Given the evidence of similarity in predictors of Covid-19 severity in cancer and non-cancer populations13,19–21, we hypothesized that the effect of CH on Covid-19 might be comparable between cancer and non-cancer populations. We performed a fixed-effects meta-analysis (using the inverse-variance method in the R package “Metafor”26) of the MSK and KoCH cohorts to jointly estimate the odds ratio for severe Covid-19 among CH-positive compared with CH-negative individuals.
CH and risk of infection in the MSK cohort
We analyzed billing codes from 14,211 solid tumor patients at MSKCC who had their blood sequenced using MSK-IMPACT. We applied the phecode nomenclature developed at Vanderbilt6 to map ICD-9 and ICD-10 billing codes to infectious disease subtypes. Subjects who were billed using an ICD-9/10 code within the phecode for the first time following their sequencing blood draw with evidence of CH were considered to have an incident infection. Those who were billed for an ICD-9/10 code within the phecode prior to the blood draw were removed from the analysis of that phecode. In order to evaluate the accuracy of the billing code data, the presence of a documented C. Difficile or Streptococcus infection in an EMR physician note was manually checked for patients respectively identified by billing codes (N = 525 patients) by three independent physicians using shared criteria for infection onset. Billing codes were highly accurate in identifying the presence of the respective infectious disease (concordance >95%).

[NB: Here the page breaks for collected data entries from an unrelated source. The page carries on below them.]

/-- Where the spec states no result the operation completes and that one result is a free value (log 15): `IP_LEN` after
`ETH.REST` with `L` below 14 (R105), `SEG_LEN` after `IP.SLICE` with `IP_HLEN` above `IP_LEN`, which the declared length
still bounds (R129), `PAY_LEN` after `TCP.PAYLOAD` with `TCP_HLEN` above `SEG_LEN` (R162), and the two lengths of a record
whose registers are beyond R21's fields. No run comes there. -/
def Obligations.UnstatedResultsAreFree : Prop :=
  ∀ s : State,
    (s.len < 14 → ∃ n, exec .ethRest s = .next { s with regs := { s.regs with ipOff := 14, ipLen := n } })
    ∧ (s.regs.ipHlen ≤ s.regs.ipTotlen.toNat → s.regs.ipLen < s.regs.ipHlen →
      ∃ n, n ≤ s.regs.ipTotlen.toNat - s.regs.ipHlen
        ∧ exec .ipSlice s = .next { s with regs := { s.regs with segOff := 14 + s.regs.ipHlen, segLen := n } })
    ∧ (s.regs.segLen < s.regs.tcpHlen →
      ∃ n, exec .tcpPayload s = .next { s with
        stage := .render
        regs := { s.regs with payOff := s.regs.segOff + s.regs.tcpHlen, payLen := n } })
    ∧ (s.regs.pvLen.toNat ≤ 64 →
      ∃ (hl : BitVec 6) (pl : BitVec 16) (preview : List Byte),
        (s.regs.tcpHlen < 64 → hl.toNat = s.regs.tcpHlen) ∧ (s.regs.payLen < 65536 → pl.toNat = s.regs.payLen)
        ∧ preview.length = s.regs.pvLen.toNat ∧ (∀ i, i < s.regs.pvLen.toNat → preview[i]? = s.pv[i]?)
        ∧ exec .reportAssemble s = .next { s with regs := { s.regs with report :=
            { ipSrc := s.regs.ipSrc
              ipDst := s.regs.ipDst
              ipTotalLength := s.regs.ipTotlen
              srcPort := s.regs.tcpSport
              dstPort := s.regs.tcpDport
              seq := s.regs.tcpSeq
              ack := s.regs.tcpAck
              headerLen := hl
              window := s.regs.tcpWin
              flags := s.regs.flagset
              payloadLen := pl
              previewLen := s.regs.pvLen
              preview := preview } } })

/-! ## The whole machine -/

/-- The state after reset meets the invariant, with the loop running, nothing pending, nothing carried by a channel and the
request for a frame next (R26, R280; the registers the spec leaves unspecified are not named). -/
def Obligations.ResetMeetsInvariant : Prop :=
  Inv State.reset ∧ State.reset.loop = .running ∧ nextOp State.reset = some .nextFrame ∧ State.reset.pending = none
    ∧ State.reset.reportOut = [] ∧ State.reset.diagOut = [] ∧ State.reset.errorOut = []

/-- HEADLINE. Every step keeps the invariant, from every state that meets it: the buffer in canonical form, `PV_LEN` at
most 64, a whole frame in flight, only the codes of R251 on `DIAG_OUT`, a halted block idle, a record pending only while it
is handed over, and the slice registers of the stage that comes next inside the frame (R13, R19, R45, R53, R251). -/
def Obligations.StepKeepsInvariant : Prop :=
  ∀ s t : State, Inv s → step s = .next t → Inv t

We used Cox proportional hazards regression to estimate the HR for risk of infection among those with CH compared with CH-negative individuals. The date of blood draw (used for MSK-IMPACT sequencing) served as the onset date for this time-to-event analysis; the end date was the date of billing code entry for the infectious disease subtype phecode, death, or last follow-up, whichever came first. All models were adjusted for age, gender, race, smoking, tumor type, and cumulative exposure to cytotoxic chemotherapy prior to the blood draw and after blood draw as previously described10. Following the 10:1 rule regarding the number of covariates in a multivariable model in proportion to the number of events16, we excluded infection subclasses populated with <80 individuals. The analysis utilized multiplicity correction with the Benjamini–Hochberg method to establish adjusted q values for HR with a prespecified FDR <0.10. Given the strong relationship between prior antibiotic use and C. Difficile infection risk, we performed a sensitivity analysis including the number of courses of antibiotics received after MSK-IMPACT blood draw. There was no clear association between CH and antibiotic use and no effect of inclusion of this as a covariate in the model (Supplementary Fig. 5). Having a history of foley catheter (FC) and/or central venous catheter (CVC) placement was common (37% and 20%, respectively) and more frequent in those who also had a history of streptococcus/enterococcus infection (48% and 34%, respectively). However, similar frequencies of FC and CVC were observed among those with CH (36% and 19%) and without CH (38% and 21%, respectively). Inclusion of a history of FC and CVC placement in the Cox model for risk of streptococcus/enterococcus infection did not impact the HR for CH (HR = 1.58, 95% CI 1.15–2.17, p = 0.004).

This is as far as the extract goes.